◆ Work to complete
For the data below, give again exactly the lines from the one containing "n s).dbg = s.dbg := rfl" through the one containing "n s).meter = s.meter := rfl", both ends included, and no others.

Saved data entries

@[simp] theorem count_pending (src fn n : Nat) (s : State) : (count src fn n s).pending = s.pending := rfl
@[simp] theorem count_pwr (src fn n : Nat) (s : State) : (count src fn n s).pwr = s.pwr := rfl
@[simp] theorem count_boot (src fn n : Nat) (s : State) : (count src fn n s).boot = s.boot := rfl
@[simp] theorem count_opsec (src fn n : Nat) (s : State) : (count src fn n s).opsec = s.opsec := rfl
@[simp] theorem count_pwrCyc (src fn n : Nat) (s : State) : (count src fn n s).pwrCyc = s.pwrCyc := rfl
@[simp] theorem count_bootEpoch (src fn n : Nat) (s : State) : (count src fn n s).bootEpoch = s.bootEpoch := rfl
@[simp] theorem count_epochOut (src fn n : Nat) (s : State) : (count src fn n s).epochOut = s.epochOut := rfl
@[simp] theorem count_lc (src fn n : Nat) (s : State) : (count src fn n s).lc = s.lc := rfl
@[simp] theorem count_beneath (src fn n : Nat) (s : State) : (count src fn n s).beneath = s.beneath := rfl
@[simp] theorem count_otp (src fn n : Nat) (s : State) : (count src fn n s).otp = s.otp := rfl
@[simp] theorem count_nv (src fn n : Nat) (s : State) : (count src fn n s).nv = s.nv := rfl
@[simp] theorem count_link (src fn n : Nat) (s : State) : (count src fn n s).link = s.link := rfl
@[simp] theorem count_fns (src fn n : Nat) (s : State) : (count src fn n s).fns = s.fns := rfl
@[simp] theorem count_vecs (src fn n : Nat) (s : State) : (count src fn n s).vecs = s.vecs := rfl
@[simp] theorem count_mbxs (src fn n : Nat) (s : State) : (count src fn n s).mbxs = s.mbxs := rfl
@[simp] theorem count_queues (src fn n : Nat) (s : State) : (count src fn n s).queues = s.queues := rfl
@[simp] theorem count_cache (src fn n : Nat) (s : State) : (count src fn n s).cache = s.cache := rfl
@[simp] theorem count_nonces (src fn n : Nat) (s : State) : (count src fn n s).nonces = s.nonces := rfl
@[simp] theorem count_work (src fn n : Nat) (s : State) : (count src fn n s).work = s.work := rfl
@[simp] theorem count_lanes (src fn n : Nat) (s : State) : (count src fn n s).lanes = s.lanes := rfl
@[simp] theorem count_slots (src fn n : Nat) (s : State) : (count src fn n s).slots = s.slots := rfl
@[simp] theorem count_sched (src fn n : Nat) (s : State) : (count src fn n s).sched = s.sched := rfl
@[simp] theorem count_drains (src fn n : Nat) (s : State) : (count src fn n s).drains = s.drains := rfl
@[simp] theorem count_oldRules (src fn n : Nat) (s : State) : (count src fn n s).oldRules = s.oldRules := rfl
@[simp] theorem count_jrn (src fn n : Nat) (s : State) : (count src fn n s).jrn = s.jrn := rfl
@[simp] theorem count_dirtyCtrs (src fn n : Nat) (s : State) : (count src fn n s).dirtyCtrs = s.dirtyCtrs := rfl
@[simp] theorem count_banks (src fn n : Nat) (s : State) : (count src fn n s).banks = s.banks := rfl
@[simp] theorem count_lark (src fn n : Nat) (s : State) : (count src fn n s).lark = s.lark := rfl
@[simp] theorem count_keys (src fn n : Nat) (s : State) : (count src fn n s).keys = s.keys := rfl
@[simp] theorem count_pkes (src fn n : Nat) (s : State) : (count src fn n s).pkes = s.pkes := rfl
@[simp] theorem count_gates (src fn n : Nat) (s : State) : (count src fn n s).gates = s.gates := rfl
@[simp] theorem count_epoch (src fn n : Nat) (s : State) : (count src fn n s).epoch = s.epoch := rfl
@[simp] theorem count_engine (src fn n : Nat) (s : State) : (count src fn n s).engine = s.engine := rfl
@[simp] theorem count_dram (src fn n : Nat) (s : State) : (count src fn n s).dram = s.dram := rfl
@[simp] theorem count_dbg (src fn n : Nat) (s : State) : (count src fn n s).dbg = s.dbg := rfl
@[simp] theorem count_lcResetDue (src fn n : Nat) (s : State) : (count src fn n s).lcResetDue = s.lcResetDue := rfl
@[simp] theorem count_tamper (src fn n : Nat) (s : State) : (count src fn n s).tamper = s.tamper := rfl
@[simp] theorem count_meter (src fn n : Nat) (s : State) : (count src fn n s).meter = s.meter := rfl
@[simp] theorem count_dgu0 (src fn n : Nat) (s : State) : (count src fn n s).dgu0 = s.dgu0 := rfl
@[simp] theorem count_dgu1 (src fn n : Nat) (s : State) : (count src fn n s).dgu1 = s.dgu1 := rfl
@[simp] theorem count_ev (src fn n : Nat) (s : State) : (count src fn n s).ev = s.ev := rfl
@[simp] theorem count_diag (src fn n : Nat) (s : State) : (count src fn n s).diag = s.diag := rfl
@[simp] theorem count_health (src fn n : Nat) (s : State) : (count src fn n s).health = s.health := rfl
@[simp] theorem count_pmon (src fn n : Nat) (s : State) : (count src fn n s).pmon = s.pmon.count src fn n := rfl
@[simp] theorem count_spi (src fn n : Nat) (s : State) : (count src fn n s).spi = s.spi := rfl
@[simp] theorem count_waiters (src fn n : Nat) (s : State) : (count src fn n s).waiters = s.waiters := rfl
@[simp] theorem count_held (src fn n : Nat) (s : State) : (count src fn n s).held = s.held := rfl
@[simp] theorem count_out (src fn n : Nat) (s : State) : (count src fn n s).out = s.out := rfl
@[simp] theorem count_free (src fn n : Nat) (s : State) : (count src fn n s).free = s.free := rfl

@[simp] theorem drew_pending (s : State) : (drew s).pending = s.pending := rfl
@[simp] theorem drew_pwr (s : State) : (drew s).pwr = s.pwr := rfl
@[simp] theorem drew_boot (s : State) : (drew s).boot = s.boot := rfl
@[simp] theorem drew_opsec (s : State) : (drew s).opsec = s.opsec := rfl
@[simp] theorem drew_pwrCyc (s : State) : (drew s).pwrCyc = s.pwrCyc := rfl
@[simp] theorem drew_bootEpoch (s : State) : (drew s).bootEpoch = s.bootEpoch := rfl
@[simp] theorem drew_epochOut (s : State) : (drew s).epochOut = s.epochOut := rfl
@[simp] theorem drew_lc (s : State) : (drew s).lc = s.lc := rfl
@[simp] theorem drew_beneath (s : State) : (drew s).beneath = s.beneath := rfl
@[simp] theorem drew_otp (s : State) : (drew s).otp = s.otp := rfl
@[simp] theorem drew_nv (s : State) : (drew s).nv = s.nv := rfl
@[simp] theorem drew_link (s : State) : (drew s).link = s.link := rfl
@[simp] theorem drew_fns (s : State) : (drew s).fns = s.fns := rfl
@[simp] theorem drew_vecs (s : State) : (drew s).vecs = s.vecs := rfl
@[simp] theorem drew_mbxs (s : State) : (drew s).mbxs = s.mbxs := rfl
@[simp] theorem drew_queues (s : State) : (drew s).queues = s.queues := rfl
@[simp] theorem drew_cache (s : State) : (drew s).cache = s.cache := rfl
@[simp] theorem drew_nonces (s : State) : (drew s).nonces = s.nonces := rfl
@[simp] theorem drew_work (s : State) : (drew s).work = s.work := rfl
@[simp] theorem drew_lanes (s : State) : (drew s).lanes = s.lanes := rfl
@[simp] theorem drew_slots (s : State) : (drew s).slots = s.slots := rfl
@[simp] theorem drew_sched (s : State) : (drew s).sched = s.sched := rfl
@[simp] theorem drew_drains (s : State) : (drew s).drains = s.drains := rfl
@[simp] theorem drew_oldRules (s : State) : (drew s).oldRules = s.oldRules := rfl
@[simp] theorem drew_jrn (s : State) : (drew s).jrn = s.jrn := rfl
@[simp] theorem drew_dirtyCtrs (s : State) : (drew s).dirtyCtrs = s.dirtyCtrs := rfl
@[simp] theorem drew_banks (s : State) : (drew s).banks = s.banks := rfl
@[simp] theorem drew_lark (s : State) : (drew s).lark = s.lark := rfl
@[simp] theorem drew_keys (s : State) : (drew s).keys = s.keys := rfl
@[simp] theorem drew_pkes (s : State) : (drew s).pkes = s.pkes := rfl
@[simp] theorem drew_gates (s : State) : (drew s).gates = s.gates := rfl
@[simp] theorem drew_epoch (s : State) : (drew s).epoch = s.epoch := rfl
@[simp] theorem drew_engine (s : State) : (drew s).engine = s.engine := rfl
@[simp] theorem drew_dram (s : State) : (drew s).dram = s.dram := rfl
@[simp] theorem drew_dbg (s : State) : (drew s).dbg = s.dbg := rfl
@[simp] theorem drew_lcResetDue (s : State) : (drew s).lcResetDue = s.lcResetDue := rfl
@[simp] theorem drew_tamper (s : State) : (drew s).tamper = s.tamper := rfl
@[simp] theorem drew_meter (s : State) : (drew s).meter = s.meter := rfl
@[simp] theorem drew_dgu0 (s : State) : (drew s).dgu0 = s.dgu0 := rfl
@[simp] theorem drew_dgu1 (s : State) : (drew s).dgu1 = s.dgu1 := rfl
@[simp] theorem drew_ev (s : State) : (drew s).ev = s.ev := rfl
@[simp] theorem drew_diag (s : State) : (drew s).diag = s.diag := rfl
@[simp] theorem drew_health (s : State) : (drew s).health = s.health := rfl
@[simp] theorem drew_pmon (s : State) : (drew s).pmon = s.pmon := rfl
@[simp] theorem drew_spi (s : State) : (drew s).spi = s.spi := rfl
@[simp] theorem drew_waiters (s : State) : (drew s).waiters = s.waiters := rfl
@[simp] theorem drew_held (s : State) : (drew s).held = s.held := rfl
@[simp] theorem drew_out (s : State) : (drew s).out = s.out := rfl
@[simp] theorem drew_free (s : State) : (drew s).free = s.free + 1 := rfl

◆ Answer box
@[simp] theorem count_dbg (src fn n : Nat) (s : State) : (count src fn n s).dbg = s.dbg := rfl
@[simp] theorem count_lcResetDue (src fn n : Nat) (s : State) : (count src fn n s).lcResetDue = s.lcResetDue := rfl
@[simp] theorem count_tamper (src fn n : Nat) (s : State) : (count src fn n s).tamper = s.tamper := rfl
@[simp] theorem count_meter (src fn n : Nat) (s : State) : (count src fn n s).meter = s.meter := rfl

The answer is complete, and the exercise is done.